» Assignment
Go through the entries, filter for the word "modN", and copy every line that has it.

» Records shown

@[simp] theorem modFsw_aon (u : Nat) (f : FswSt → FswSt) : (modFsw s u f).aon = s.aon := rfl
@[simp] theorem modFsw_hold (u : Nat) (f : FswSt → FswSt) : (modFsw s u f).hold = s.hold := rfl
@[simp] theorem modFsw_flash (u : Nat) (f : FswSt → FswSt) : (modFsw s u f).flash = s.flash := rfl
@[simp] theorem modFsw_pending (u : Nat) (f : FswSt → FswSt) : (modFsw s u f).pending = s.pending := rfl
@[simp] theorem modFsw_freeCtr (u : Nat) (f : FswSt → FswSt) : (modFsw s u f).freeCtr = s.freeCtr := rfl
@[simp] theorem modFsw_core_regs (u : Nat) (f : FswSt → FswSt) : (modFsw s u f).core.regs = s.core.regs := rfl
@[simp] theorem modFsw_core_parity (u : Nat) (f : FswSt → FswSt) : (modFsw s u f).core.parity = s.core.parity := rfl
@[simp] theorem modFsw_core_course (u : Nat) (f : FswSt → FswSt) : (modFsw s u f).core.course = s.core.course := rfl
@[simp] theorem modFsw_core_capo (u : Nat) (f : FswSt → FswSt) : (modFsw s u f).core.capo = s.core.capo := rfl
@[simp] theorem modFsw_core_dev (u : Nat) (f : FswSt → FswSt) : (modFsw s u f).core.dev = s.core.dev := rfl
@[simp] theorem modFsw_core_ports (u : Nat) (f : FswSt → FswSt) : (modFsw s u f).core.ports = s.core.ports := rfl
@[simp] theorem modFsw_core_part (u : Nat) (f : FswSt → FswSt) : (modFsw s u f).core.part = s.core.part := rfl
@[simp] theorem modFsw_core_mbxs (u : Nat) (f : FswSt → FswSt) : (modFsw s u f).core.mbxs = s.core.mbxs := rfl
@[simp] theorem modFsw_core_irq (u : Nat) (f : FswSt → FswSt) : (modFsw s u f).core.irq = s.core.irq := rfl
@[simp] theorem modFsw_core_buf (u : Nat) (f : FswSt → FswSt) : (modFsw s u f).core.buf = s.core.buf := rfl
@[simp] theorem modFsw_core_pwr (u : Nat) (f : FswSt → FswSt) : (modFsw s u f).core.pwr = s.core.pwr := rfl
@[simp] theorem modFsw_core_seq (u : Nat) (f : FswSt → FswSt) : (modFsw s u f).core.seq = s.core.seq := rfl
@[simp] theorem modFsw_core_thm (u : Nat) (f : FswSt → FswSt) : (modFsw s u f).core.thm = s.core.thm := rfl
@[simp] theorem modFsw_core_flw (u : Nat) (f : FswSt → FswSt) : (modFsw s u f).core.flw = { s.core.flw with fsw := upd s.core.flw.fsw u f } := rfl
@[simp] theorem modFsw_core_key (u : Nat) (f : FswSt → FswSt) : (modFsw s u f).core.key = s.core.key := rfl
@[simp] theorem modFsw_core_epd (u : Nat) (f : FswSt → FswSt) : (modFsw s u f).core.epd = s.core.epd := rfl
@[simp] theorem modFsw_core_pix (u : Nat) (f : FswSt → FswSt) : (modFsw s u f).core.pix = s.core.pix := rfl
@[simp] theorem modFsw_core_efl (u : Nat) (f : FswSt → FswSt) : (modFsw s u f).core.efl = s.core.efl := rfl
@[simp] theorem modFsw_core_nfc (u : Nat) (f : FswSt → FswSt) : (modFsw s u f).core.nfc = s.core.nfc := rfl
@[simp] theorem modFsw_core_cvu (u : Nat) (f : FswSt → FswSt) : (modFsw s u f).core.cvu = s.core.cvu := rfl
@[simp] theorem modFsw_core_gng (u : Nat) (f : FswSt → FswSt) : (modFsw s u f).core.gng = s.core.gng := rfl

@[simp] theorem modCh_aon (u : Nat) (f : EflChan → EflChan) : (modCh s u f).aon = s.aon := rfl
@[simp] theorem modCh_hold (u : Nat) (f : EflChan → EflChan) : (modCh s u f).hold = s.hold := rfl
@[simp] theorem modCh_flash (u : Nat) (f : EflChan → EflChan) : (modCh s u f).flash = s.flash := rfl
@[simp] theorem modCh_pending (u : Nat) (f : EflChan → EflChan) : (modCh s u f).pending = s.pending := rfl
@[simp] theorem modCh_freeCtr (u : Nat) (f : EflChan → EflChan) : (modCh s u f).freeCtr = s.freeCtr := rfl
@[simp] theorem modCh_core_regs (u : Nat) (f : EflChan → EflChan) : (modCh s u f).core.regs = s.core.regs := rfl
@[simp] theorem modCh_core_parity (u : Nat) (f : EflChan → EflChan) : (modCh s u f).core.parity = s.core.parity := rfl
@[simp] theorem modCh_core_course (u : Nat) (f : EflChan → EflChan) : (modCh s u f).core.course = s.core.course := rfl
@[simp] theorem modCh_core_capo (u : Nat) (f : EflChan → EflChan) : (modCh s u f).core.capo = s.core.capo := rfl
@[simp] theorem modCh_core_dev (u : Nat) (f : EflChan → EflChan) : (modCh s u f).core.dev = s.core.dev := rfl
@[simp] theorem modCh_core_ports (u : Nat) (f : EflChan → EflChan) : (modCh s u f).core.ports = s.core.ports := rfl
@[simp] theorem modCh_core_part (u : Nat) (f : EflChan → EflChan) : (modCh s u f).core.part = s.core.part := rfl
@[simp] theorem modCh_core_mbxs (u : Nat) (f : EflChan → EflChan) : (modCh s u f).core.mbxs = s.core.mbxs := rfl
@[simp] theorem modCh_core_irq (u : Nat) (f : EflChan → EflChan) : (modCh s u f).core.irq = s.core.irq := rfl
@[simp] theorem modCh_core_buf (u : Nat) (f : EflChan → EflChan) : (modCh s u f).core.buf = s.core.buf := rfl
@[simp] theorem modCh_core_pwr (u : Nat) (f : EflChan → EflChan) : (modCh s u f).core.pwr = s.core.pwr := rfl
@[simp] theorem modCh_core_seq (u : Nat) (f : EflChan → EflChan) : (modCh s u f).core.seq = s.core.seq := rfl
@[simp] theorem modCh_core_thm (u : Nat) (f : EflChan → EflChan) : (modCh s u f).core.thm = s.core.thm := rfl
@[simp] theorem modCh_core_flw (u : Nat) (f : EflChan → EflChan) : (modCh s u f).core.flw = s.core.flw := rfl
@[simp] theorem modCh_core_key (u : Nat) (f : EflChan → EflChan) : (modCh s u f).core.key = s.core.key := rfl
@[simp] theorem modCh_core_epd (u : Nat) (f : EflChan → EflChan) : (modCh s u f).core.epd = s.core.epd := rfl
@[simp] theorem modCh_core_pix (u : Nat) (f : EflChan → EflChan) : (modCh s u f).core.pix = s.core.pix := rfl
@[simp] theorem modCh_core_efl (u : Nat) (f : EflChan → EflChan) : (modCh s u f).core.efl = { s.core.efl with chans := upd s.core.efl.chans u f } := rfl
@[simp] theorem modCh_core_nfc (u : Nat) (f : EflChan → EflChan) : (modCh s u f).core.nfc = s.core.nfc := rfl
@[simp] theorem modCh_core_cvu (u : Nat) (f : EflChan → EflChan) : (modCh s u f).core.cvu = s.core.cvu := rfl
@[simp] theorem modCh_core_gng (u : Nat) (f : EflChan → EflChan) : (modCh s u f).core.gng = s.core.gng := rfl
--
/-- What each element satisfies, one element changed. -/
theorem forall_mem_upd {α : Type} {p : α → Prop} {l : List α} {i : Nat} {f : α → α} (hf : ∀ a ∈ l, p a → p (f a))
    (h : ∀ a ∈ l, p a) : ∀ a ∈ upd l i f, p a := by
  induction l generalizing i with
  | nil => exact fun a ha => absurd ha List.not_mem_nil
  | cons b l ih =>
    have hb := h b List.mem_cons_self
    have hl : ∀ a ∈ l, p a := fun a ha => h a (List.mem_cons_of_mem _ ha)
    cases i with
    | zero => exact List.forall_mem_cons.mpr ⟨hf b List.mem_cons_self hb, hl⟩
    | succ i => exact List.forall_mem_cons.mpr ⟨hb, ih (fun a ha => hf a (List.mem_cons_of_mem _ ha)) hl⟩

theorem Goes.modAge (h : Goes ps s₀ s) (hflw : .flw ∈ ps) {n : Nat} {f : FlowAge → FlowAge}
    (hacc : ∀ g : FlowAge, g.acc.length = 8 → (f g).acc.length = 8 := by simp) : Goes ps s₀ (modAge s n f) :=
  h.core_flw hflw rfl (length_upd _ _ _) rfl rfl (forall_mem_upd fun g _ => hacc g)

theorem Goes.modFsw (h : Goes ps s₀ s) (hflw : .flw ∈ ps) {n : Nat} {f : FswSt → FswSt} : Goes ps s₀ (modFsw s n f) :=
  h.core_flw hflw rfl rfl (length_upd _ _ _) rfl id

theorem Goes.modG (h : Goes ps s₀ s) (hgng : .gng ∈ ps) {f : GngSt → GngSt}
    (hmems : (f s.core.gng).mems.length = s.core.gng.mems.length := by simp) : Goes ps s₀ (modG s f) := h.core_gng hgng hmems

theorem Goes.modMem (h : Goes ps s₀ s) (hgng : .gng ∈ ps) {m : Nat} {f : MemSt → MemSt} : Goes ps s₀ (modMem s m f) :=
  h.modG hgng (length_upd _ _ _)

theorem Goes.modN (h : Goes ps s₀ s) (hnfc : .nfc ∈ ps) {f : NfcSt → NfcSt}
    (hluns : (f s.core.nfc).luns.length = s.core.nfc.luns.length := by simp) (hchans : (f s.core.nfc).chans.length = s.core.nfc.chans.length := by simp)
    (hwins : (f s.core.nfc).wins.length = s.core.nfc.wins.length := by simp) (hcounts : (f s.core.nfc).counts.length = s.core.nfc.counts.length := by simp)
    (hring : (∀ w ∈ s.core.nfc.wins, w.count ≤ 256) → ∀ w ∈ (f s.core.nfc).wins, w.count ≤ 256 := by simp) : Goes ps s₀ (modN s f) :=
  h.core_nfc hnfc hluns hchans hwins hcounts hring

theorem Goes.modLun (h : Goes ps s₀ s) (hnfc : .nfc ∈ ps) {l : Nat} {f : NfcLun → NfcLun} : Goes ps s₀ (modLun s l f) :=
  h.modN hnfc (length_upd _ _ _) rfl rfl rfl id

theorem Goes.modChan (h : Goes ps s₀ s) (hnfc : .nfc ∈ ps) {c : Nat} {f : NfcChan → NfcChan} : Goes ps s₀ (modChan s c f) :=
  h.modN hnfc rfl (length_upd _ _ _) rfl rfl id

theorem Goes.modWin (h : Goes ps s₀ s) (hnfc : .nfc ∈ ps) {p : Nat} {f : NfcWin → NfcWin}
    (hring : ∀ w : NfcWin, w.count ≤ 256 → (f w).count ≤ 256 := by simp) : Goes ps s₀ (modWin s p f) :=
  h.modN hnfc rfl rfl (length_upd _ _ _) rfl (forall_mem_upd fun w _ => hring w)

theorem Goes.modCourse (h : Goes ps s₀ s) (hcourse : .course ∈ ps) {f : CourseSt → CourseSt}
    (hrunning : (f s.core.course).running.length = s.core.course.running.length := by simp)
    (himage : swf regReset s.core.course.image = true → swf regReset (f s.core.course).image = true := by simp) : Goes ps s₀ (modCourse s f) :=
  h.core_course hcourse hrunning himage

» Your response
theorem Goes.modN (h : Goes ps s₀ s) (hnfc : .nfc ∈ ps) {f : NfcSt → NfcSt}
    (hring : (∀ w ∈ s.core.nfc.wins, w.count ≤ 256) → ∀ w ∈ (f s.core.nfc).wins, w.count ≤ 256 := by simp) : Goes ps s₀ (modN s f) :=
  h.modN hnfc (length_upd _ _ _) rfl rfl rfl id
  h.modN hnfc rfl (length_upd _ _ _) rfl rfl id
  h.modN hnfc rfl rfl (length_upd _ _ _) rfl (forall_mem_upd fun w _ => hring w)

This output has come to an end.